Our simulations suggest that EM-SAIM and PE-SAIM are quantitatively indistinguishable, in terms of their predictions of behavioural (psychophysical) responses. However, with suitable experimental designs, the two models can be used to model empirical data quantitatively. If this is feasible, Bayesian model comparison should be able to disambiguate the two schemes using recognition accuracy and reaction times (e.g. [28,29]). We further observed that EM-SAIM and PE-SAIM make quite different predictions about neuronal responses in terms of belief updating. EM-SAIM suggests that excitatory feedback loops mediate the behavioural effects we have illustrated, while PE-SAIM implies inhibitory feedback loops. Hence, these models seem to make distinct predictions about the physiology of feedback connections.

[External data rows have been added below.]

-- ==== Sys2Proof/Tests/Slice0.lean ====
section
/-!
SUPPORT. Tests: ill-formed commands refused by the check, the spec's worked sequences, one step at a time, and a witness for
the hypotheses of each statement.
-/

set_option Elab.async false

namespace Sys2Proof.Tests

open Sys2Proof.Machine

/-! ### Ill-formed commands -/

theorem test_line_24_ill : (Instr.sampleWord 24 0 .ok true).wellFormed = false := by decide
theorem test_line_23_well : (Instr.sampleWord 23 0 .ok true).wellFormed = true := by decide
theorem test_judged_stand_0_ill : (Instr.loadChangeJudged 0).wellFormed = false := by decide
theorem test_judged_stand_8_ill : (Instr.loadChangeJudged 8).wellFormed = false := by decide
theorem test_erase_read_beyond_ill : (Instr.storeEraseDone [(256, 0)]).wellFormed = false := by decide
theorem test_erase_read_twice_ill : (Instr.storeEraseDone [(3, 0), (3, 1)]).wellFormed = false := by decide
theorem test_write_read_check_unit_ill : (Instr.storeWriteDone [(252, 0)]).wellFormed = false := by decide
theorem test_close_read_data_unit_ill : (Instr.storeCloseDone [(251, 0)]).wellFormed = false := by decide
theorem test_save_read_beyond_ill : (Instr.saveStepDone [(256, 0)]).wellFormed = false := by decide
theorem test_no_bytes_ill : (Instr.frameReceived []).wellFormed = false := by decide
theorem test_kind_32_is_known : (Instr.unknownKindRequest 0 32).wellFormed = false := by decide
theorem test_no_pairs_ill : (Instr.configGet 0 []).wellFormed = false := by decide
theorem test_41_items_ill : (Instr.configSet 0 (List.replicate 41 (1, 0, 2))).wellFormed = false := by decide
theorem test_14_tunes_ill : (Instr.tuneSet 0 1 (List.replicate 14 (0, 2))).wellFormed = false := by decide
theorem test_bad_length_kind_ill : (Req.badLength 33).wellFormed = false := by decide
theorem test_40_pairs_well : (Instr.configGet 0 (List.replicate 40 (1, 0))).wellFormed = true := by decide

/-! ### Builders -/

/-- The state after a command; every command answers a next state. -/
def after (c : Instr) (s : State) : State :=
  match exec c s with
  | .next t => t
  | _ => s

/-- The reply in the slot: its code and its body. -/
def reply (s : State) : Option (Code × List Int) := s.link.slot.map (fun r => (r.code, r.body))

/-- The reset state with stand `k`'s record changed. -/
def edit (k : Nat) (f : Stand → Stand) (s : State := State.reset) : State := s.mapStand k f

/-- Stand `k` in a state now and for the cycle, not latched, with a driven reference of 9,000 µm and its channels OK. -/
def put (k : Nat) (x : StandState) (s : State := State.reset) : State :=
  edit k (fun st =>
    { st with
      lostSrc := false, trip := if x = .tripped then st.trip else .clear
      sc := { st.sc with state := x, gapRef := some 9000, prevGap := some 9000 }
      ctx := { st.ctx with state := x }
      chans := ⟨{ st.chans.gap with status := .ok, value := 9000, lostCond := false },
        { st.chans.force with status := .ok, value := 12000, lostCond := false },
        { st.chans.speed with status := .ok, value := 9000, lostCond := false }⟩ }) s

/-- The curve of the worked cases of chapter 5 and of section 8.5. -/
def curve : List (Int × Int) := [(0, 0), (10000, 1800), (20000, 3200)]

/-- The bar copy's fields for stand 7 in the first worked case of chapter 5. -/
def fields7 : StandSched :=
  { hRef := 4700, sBase := 2900, vSched := 9000, slip := 40000, kp := 384, kpShift := 8, ki := 64, kiShift := 0, g := 384, q := 2
    ePos := 400, eNeg := 400, ePosSt := 400, eNegSt := 400, iLim := 1000, hi := 800, lo := 800, rollSlew := 50, startSlew := 50
    windup := true, mode := .single, mg := 64, nMask := 3, threadLimit := 40 }

/-- Stand 1 with the fields, curve, zero and offset of the first worked case of chapter 5. -/
def rollSeven (x : StandSched) : State :=
  edit 1 (fun st =>
    { st with
      sc := { st.sc with sMin := 500, sMax := 60000, prevGap := some 2850, gapRef := some 2850 }
      gcu := { st.gcu with iacc := -2560, zero := 150, curve := some ⟨curve, 0⟩ }
      ctx := { st.ctx with state := .rolling, sched := some x, zero := 150, monitor := -30, curve := some ⟨curve, 0⟩ }
      chans := { st.chans with
        gap := { st.chans.gap with value := 2870 }, force := { st.chans.force with value := 12000 } } }) (put 1 .rolling)

/-! ### Chapter 5: one cycle of stand 7 -/

/-- The quantities of the first worked case. -/
theorem test_deadline_stand7 :
    ((after .sampleDeadline (rollSeven fields7)).stand 1).gcu.q
      = { hEst := some 4800, eRaw := some (-70), e := some (-68), i := some (-27), c := some (-129), dS := some (-193)
          sRef := some 2857 } := by decide +kernel

/-- With a slew of 5 µm the reference is 2,855 µm, marked output limited high, and the accumulator is −6,912. -/
theorem test_deadline_slow_slew :
    let st := (after .sampleDeadline (rollSeven { fields7 with rollSlew := 5 })).stand 1
    st.sc.gapRef = some 2855 ∧ st.gcu.clamp = ⟨false, false, true, false⟩ ∧ st.gcu.iacc = -6912 := by decide +kernel

theorem test_windup_integrates_down : windupHeld true ⟨false, false, true, false⟩ (-60) = false := by decide
theorem test_windup_holds_up : windupHeld true ⟨false, false, true, false⟩ 20 = true := by decide
theorem test_stretch_beyond : stretch curve 26000 = 4040 := by decide
theorem test_stretch_falling : stretch [(5000, 900), (8000, 850)] 6000 = 884 := by decide
theorem test_stretch_below : stretch [(5000, 900), (8000, 850)] 3000 = 900 := by decide
theorem test_quantize : [quantize (-70) 2, quantize 70 2, quantize (-3) 2, quantize 31 4, quantize (-47) 4]
    = [-68, 68, 0, 16, -32] := by decide
theorem test_monitor_first : monitorStep (-30) (4775 - 4810) 64 200 = -31 := by decide
theorem test_monitor_second : monitorStep (-31) (4771 - 4790) 64 200 = -28 := by decide

/-! ### Chapter 6: trims along a seven-stand train -/

theorem test_local_ratio : [localRatio (-4) 3100, localRatio (-12) 2400, localRatio 6 2000] = [-1290, -5000, 3000] := by decide
theorem test_speed_demand : [speedDemand 9000 (-2000), speedDemand 6400 3000] = [8982, 6419] := by decide
theorem test_speed_approach : [approach 9000 8982 12, approach 8988 8982 12] = [(8988, true), (8982, false)] := by decide

/-- Stands 5 to 7 of the seven-stand train: modes OFF, SINGLE and SUCCESSIVE, corrections −4, −12 and +6. -/
def train : State :=
  let one (mode : Mode) (hRef c : Int) (st : Stand) : Stand :=
    { st with
      ctx := { st.ctx with state := .rolling, served := some 22, sched := some { fields7 with mode := mode, hRef := hRef } }
      gcu := { st.gcu with q := { st.gcu.q with c := some c } } }
  let s : State := { State.reset with force := { State.reset.force with standCount := 7 } }
  let s := ((s.mapStand 7 (one .successive 2000 6)).mapStand 6 (one .single 2400 (-12))).mapStand 5 (one .off 3100 (-4))
  s.mapStand 4 (one .off 5000 1)

theorem test_trims : [train.trimSum 7, train.trimSum 6, train.trimSum 5, train.trimSum 4] = [0, 3000, -2000, 3000] := by
  decide +kernel

/-! ### Chapter 2: a force head that drops out and comes back -/

/-- The force channel of stand 3 at the strobe of cycle 500. -/
def channel7 : Chan := { Chan.reset false with status := .ok, age := 0, value := 12207, misses := 12 }

theorem test_scaling : scaledSum ⟨20000, 0⟩ 39813 = 12149 := by decide
theorem test_late_word_counts_a_miss :
    let c := (channel7.deadline 40000 ⟨20000, 0⟩).deadline 40000 ⟨20000, 0⟩
    c.status = .held ∧ c.age = 2 ∧ c.misses = 14 ∧ c.value = 12207 := by decide
theorem test_fourth_miss_is_lost :
    let miss (c : Chan) : Chan := c.deadline 40000 ⟨20000, 0⟩
    let c := miss (miss (miss (miss channel7)))
    c.status = .lost ∧ c.age = 4 ∧ c.misses = 16 ∧ c.lostCond = true := by decide
theorem test_gauge_usable_at_1204 : ({ Chan.reset false with status := .held, lastSample := some 1200 } : Chan).usable 2 1204 = true :=
  by decide
theorem test_gauge_not_usable_at_1205 :
    ({ Chan.reset false with status := .held, lastSample := some 1200 } : Chan).usable 2 1205 = false := by decide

At first glance, EM-SAIM appears to be more consistent with the well-known physiology of excitatory (glutamatergic) feedback connections in the cortex (e.g. [47]). However, these feedback connections target inhibitory interneurons. Hence, it is possible that feedback connections can also mediate the construction of prediction error (see [16,43,48,49] for detailed arguments). Therefore, our current knowledge of physiology does not definitively disambiguate the two architectures. On the other hand—and as discussed above—it may be possible to distinguish between the two architectures empirically; leveraging the fact that the two models make different predictions for excitatory or inhibitory nature of top-down afferents. The two types of feedback motifs may generate different dynamics (with different time constants). It is therefore conceivable that laminar-specific fMRI, dynamic causal modelling or frequency-tagged EEG, in conjunction with Bayesian model comparison, might allow us to disambiguate the two architectures using non-invasive techniques in humans (see [50] for a contemporary discussion of empirical predictions for invasive studies). Finally, it is worth noting that both models make different predictions in terms of their preference for familiar versus novel stimuli.4 EM-SAIM would prefer familiar stimuli, while PE-SAIM would prefer novel stimuli (that elicit greater prediction errors). Interestingly, a recent study by Park et al. [51] found a category-specific (i.e. faces versus natural scenes) preference that could provide an interesting paradigm within which to test the two models.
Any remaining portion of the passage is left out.